L’ autre a le tort d’avoir été un des caciques du pouvoir d’Omar Bongo Ondimba. Gabonais comme peuvent le revendiquer ses origines lointaines, Jean Ping a senti la moutarde lui monter au nez lorsque le petit héritier, devenu président, a refusé de l’adouber pour un deuxième mandat à la tête de l’Union Africaine.
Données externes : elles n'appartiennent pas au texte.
/-- What a write comes to, field by field and bit by bit (R11, R552). -/
theorem judge_effect {o : Nat} {f : RegForm} (h : regForm o = some f) (role : Nat) (old v : DWord) :
    (∀ x ∈ f.fields, fld (judge f role old v).new_ x.hi x.lo = x.after role old v) ∧
    (∀ x ∈ f.fields, (judge f role old v).acts x.lo = x.actsOn role v) ∧
    (∀ b, b < 64 → (∀ x ∈ f.fields, b < x.lo ∨ x.hi < b) → (judge f role old v).new_.getLsbD b = old.getLsbD b) ∧
    ((judge f role old v).denied = true ↔ ∃ x ∈ f.fields, x.denies role old v) := by
  have hr := regForm_rising h
  refine ⟨judgeFields_same role v hr _ (fun _ _ => rfl), fun x hx => ?_, fun b hb hout => ?_, ?_⟩
  · obtain ⟨-, hacts⟩ := judgeFields_acts role v hr ⟨old, old, 0, false, false⟩ 0 Nat.one_pos (fun _ _ => Nat.zero_le _)
    rw [← hacts x hx, Nat.testBit_eq_decide_div_mod_eq]
    rfl
  · have hb1 := congrArg (·.testBit 0) (judgeFields_other role v hb hout ⟨old, old, 0, false, false⟩)
    simp only [testBit_fld] at hb1
    simpa [judge] using hb1
  · simpa [judge] using judgeFields_denied role v f.fields ⟨old, old, 0, false, false⟩

end Sys2Proof.Machine

/-! A denied write: what it stores and what it raises stays recorded, whatever else it does. -/

namespace Sys2Proof.Machine

/-! ### A record of SETUP_ERR that stands -/

/-- From s to t SETUP_ERR is the same, and every event raised is still in the Dealer's log. -/
def State.ErrKept (s t : State) : Prop := t.reg Reg.setupErr = s.reg Reg.setupErr ∧ s.dealer.events ⊆ t.dealer.events

/-- The registers of a partition's block are not SETUP_ERR. -/
theorem ptn_ne_setupErr (n o : Nat) : Reg.ptn n o ≠ Reg.setupErr := by
  unfold Reg.ptn Reg.setupErr
  omega

namespace State.ErrKept

variable {s t : State}

theorem refl (s : State) : s.ErrKept s := ⟨rfl, fun _ h => h⟩

theorem trans {u : State} (h : s.ErrKept t) (h' : t.ErrKept u) : s.ErrKept u :=
  ⟨h'.1.trans h.1, fun _ he => h'.2 (h.2 he)⟩

/-- SETUP_ERR is of the set-up block alone, as its default is 0. -/
theorem of_setup (hs : t.setup = s.setup) (he : s.dealer.events ⊆ t.dealer.events) : s.ErrKept t := by
  refine ⟨?_, he⟩
  simp only [State.reg, hs]
  rfl

theorem of_dealer (hs : t.setup = s.setup) (hd : t.dealer = s.dealer) : s.ErrKept t :=
  of_setup hs (by rw [hd]; exact fun _ h => h)

theorem setReg (h : s.ErrKept t) {o : Nat} (v : DWord) (ho : o ≠ Reg.setupErr) : s.ErrKept (t.setReg o v) :=
  h.trans ⟨(State.reg_setReg _ _ _ _).trans (if_neg ho.symm), fun _ he => he⟩

theorem setField (h : s.ErrKept t) {o : Nat} (hi lo x : Nat) (ho : o ≠ Reg.setupErr) : s.ErrKept (t.setField o hi lo x) :=
  h.setReg _ ho

theorem pend (h : s.ErrKept t) (p : Pending) : s.ErrKept (t.pend p) := h.trans ⟨rfl, fun _ he => he⟩

theorem raise (h : s.ErrKept t) (k : EventKind) (a b : Nat) : s.ErrKept (t.raise k a b) :=
  h.trans ⟨rfl, fun _ he => List.mem_append_left _ he⟩

theorem setPtn (h : s.ErrKept t) (n : Nat) (x : Ptn) : s.ErrKept (t.setPtn n x) := h.trans (of_dealer rfl rfl)
theorem setObj (h : s.ErrKept t) (n i : Nat) (o : MemObj) : s.ErrKept (t.setObj n i o) := h.setPtn _ _
theorem setChan (h : s.ErrKept t) (c : Nat) (x : Chan) : s.ErrKept (t.setChan c x) := h.trans (of_dealer rfl rfl)
theorem setMeter (h : s.ErrKept t) (m : Meter) : s.ErrKept (t.setMeter m) := h.trans (of_dealer rfl rfl)
theorem setCtx (h : s.ErrKept t) (c : Nat) (x : Ctx) : s.ErrKept (t.setCtx c x) := h.trans (of_dealer rfl rfl)
theorem setWork (h : s.ErrKept t) (p : Nat) (w : Work) : s.ErrKept (t.setWork p w) := h.trans (of_dealer rfl rfl)
theorem setMigr (h : s.ErrKept t) (l : List Migration) : s.ErrKept { t with migr := l } := h.trans (of_dealer rfl rfl)
theorem drawn (h : s.ErrKept t) : s.ErrKept t.drawn := h.trans (of_dealer rfl rfl)
theorem mapQueues (h : s.ErrKept t) (n : Nat) (p : Nat → Queue → Bool) (f : Queue → Queue) :
    s.ErrKept (t.mapQueues n p f) := h.setPtn _ _

theorem ite {c : Prop} [Decidable c] {u : State} (ht : s.ErrKept t) (hu : s.ErrKept u) :
    s.ErrKept (if c then t else u) := by
  split <;> assumption

theorem foldl {α : Type} {f : State → α → State} (h : s.ErrKept t) (hf : ∀ (u : State) (a : α), u.ErrKept (f u a))
    (l : List α) : s.ErrKept (l.foldl f t) :=
  List.foldlRecOn l f h (fun u hu a _ => hu.trans (hf u a))

/-! ### Bytes, interrupts and records -/

theorem store (h : s.ErrKept t) (pl : Place) (bs : List Byte) : s.ErrKept (t.store pl bs) := by
  have hput (u : State) (q : Place) (l : List Byte) : (u.putBytes q l).dealer = u.dealer := by
    induction l generalizing u q with
    | nil => rfl
    | cons x xs ih => cases q <;> exact ih _ _
  have hcorrupt (u : State) (l : List Nat) (a b : Nat) : (u.corrupt l a b).dealer.events = u.dealer.events := by
    unfold State.corrupt
    split <;> rfl
  refine h.trans (of_setup (State.store_setup _ _ _) ?_)
  unfold State.store
  split
  · exact fun _ he => he
  · dsimp only
    rw [hcorrupt, hput]
    exact fun _ he => he

theorem hostWrite (h : s.ErrKept t) (a : Nat) (bs : List Byte) : s.ErrKept (t.hostWrite a bs) := h.store _ bs

theorem irq (h : s.ErrKept t) (v : Nat) : s.ErrKept (t.irq v) := by
  refine h.trans (of_setup (State.irq_setup t v) ?_)
  unfold State.irq State.fireIrq
  dsimp only
  split
  · exact fun _ he => he
  · split <;> exact fun _ he => he

theorem mirrorAll (h : s.ErrKept t) (n : Nat) : s.ErrKept (t.mirrorAll n) :=
  (h.raise .mirrorRewrite n 0).foldl (fun u _ => ite ((refl u).hostWrite _ _) (refl u)) _

theorem writeRecord (h : s.ErrKept t) (r : ErrRec) : s.ErrKept (t.writeRecord r) := by
  unfold State.writeRecord
  dsimp only
  split
  · exact h
  · exact h.hostWrite _ _

theorem placeRecord (h : s.ErrKept t) (r : ErrRec) : s.ErrKept (t.placeRecord r).1 := by
  unfold State.placeRecord
  dsimp only
  split
  · exact h.trans (of_dealer rfl rfl)
  · exact h.setField _ _ _ (by decide)

theorem writeKept (h : s.ErrKept t) : s.ErrKept t.writeKept := by
  have h0 : s.ErrKept (t.setDealer { t.dealer with kept := [] }) := h.trans (of_setup rfl (fun _ he => he))
  refine h0.foldl (fun u r => ?_) _
  have hplace (x : ErrRec) := ((refl u).raise .errorRecord r.detector r.suspect).placeRecord x
  exact ite (hplace _) (irq (writeRecord (hplace _) _) _)

/-! ### Objects, queues and channels -/

theorem setObjState (h : s.ErrKept t) (n i k : Nat) (st : ObjState) : s.ErrKept (t.setObjState n i k st) := by
  unfold State.setObjState
  dsimp only
  split
  · exact h
  · exact ite h (ite (((h.setObj _ _ _).raise _ _ _).raise _ _ _) ((h.setObj _ _ _).raise _ _ _))

theorem settleSlot (h : s.ErrKept t) (n i k : Nat) : s.ErrKept (t.settleSlot n i k) := by
  unfold State.settleSlot
  split
  · exact h
  · exact (h.setObj _ _ _).setObjState _ _ _ _

theorem objWrite (h : s.ErrKept t) (n i k off : Nat) (bs : List Byte) : s.ErrKept (t.objWrite n i k off bs) := by
  unfold State.objWrite
  split
  · exact h
  · refine ite h (h.foldl (fun u e => ?_) _)
    split
    · exact refl u
    · exact (refl u).store _ _

theorem restoreObj (h : s.ErrKept t) (n a : Nat) (e stream : List Byte) : s.ErrKept (t.restoreObj n a e stream).1 := by
  have hslots (u : State) (i : Nat) (j : Nat) : u.ErrKept (u.setObjState n i j .unsettled) := (refl u).setObjState _ _ _ _
  unfold State.restoreObj
  dsimp only
  split
  · exact h
  · exact ite ((((h.setObj _ _ _).objWrite _ _ _ _ _).foldl (fun u j => hslots u _ j) _).setObjState _ _ _ _)
      ((((h.setObj _ _ _).objWrite _ _ _ _ _).foldl (fun u j => hslots u _ j) _).settleSlot _ _ _)

theorem restoreDone (h : s.ErrKept t) (n r : Nat) : s.ErrKept (t.restoreDone n r) :=
  ((h.setPtn _ _).setField _ _ _ (ptn_ne_setupErr _ _)).setField _ _ _ (ptn_ne_setupErr _ _)

theorem restoreRun (h : s.ErrKept t) (n : Nat) (r : Restore) (stream : List Byte) : s.ErrKept (t.restoreRun n r stream) := by
  have hall (l : List Nat) (a : Nat → Nat) (e : Nat → List Byte) (x : State × Bool) (hx : s.ErrKept x.1) : s.ErrKept
      (l.foldl (fun (x : State × Bool) i =>
        let z := x.1.restoreObj n (a i) (e i) stream
        (z.1, x.2 || z.2)) x).1 :=
    List.foldlRecOn (motive := fun x : State × Bool => s.ErrKept x.1) l _ hx (fun y hy i _ => hy.restoreObj _ _ _ _)
  exact ite (h.restoreDone n 2) (((hall _ _ _ (t, false) h).restoreDone _ _).raise _ _ _)

theorem sendPacket (h : s.ErrKept t) (p : Packet) (d : Nat) : s.ErrKept (t.sendPacket p d) := by
  refine h.trans (of_dealer (State.sendPacket_setup t p d) ?_)
  unfold State.sendPacket
  dsimp only
  repeat' split
  all_goals rfl

theorem restoreGo (h : s.ErrKept t) (n : Nat) : s.ErrKept (t.restoreGo n) := by
  have hdone (r : Nat) := h.restoreDone n r
  unfold State.restoreGo
  dsimp only
  split
  · exact hdone 1
  · refine ite (hdone 1) (ite (hdone 5) (ite (ite (hdone 1) (h.restoreRun n _ _)) (ite (hdone 1) (ite (hdone 4) ?_))))
    exact (((h.setPtn _ _).drawn.setField _ _ _ (ptn_ne_setupErr _ _)).setField _ _ _ (ptn_ne_setupErr _ _)).sendPacket _ _

theorem reapQueue (h : s.ErrKept t) (n q : Nat) : s.ErrKept (t.reapQueue n q) := by
  unfold State.reapQueue
  dsimp only
  split
  · exact h
  · exact ite h (ite (h.setPtn _ _) (ite ((h.setPtn _ _).setField _ _ _ (ptn_ne_setupErr _ _)) h))

theorem powerOffChan (h : s.ErrKept t) (c role agent serial : Nat) : s.ErrKept (t.powerOffChan c role agent serial) := by
  unfold State.powerOffChan
  dsimp only
  refine pend ?_ _
  split
  · exact h.setChan _ _
  · exact (h.setChan _ _).setPtn _ _

theorem endMigration (h : s.ErrKept t) : s.ErrKept t.endMigration := by
  unfold State.endMigration
  split
  · exact h
  · exact ite ((h.setMigr _).powerOffChan _ _ _ _) h

theorem beginRetire (h : s.ErrKept t) (c role agent serial : Nat) : s.ErrKept (t.beginRetire c role agent serial) :=
  ((h.setChan _ _).setMigr _).endMigration

theorem beginRetrain (h : s.ErrKept t) (c : Nat) : s.ErrKept (t.beginRetrain c) := ite (h.setChan _ _) h

/-! ### A judged write, by register -/

section
variable {w : Write} (hs : w.o ≠ Reg.setupErr)
include hs

theorem accept (s : State) : s.ErrKept (s.accept w) := (refl s).setReg _ hs

theorem refuse (s : State) : s.ErrKept (s.refuse w) := by
  have hbit (b : Nat) := (refl s).setField b b 1 hs
  unfold State.refuse State.refuseReg
  split
  · exact ite ((refl s).setField _ _ _ (ptn_ne_setupErr _ _)) (ite (hbit 63) (hbit 31))
  · exact ite ((refl s).setField _ _ _ (by decide)) (ite (hbit 63) (hbit 31))

theorem loggedWrite (s : State) (bad : Bool) (c : Change) : s.ErrKept (s.loggedWrite w bad c) :=
  ite (refuse hs s) (ite ((refl s).pend _) (accept hs s))

theorem plainWrite (s : State) (bad : Bool) {after : State → State} (ha : ∀ t : State, t.ErrKept (after t)) :
    s.ErrKept (s.plainWrite w bad after) :=
  ite (refuse hs s) (ite ((accept hs s).trans (ha _)) (accept hs s))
On se souvient que de son vivant, Omar Bongo avait usé de son influence pour que le macaron lui soit accordé en 2008.

 

Mais, comment, diantre, Ali à qui Jean Ping a offert son premier costard de jeune premier quand il faisait de la musique soul, comment peut-il lui refuser cette reconduction ? Le tonton a eu tellement mal que, revenu au pays en 2012, il a découvert par miracle que le PDG — son parti d’origine — était mal géré et qu’il fallait prendre ses distances avec son chef. Au Gabon, comme partout en Afrique, lorsqu’on ne vous garantit pas vos intérêts personnels et immédiats, vous devenez opposant. Et ici, comme partout en Afrique, l’opposition, pour le pouvoir, c’est de la petite vermine qu’il faut réduire, casser, en faire du fumier pour le jardin du voisin.

 

Entre Ping et Bongo, le débat n’est pas aussi élevé, aussi aérien, contrairement à ce qu’on pourrait penser. C’est une question d’intérêts personnels érigée en opposition d’idées ou en visions du monde antagoniques. Et l’élection présidentielle en a fait éclater au grand jour la véhémence.

 

En réalité, c’est la guerre de deux jouisseurs, de deux barons du système Bongo père, obnubilés par la conquête ou la confiscation du pouvoir. Si l’un utilise les forces armées, l’autre instrumentalise la jeunesse. Au milieu, se trouve le peuple, pris en otage, devenu le jouet, la balle sur laquelle les deux parties tapent. Exactement comme dans un jeu de tennis de table. Un jeu de ping-bong.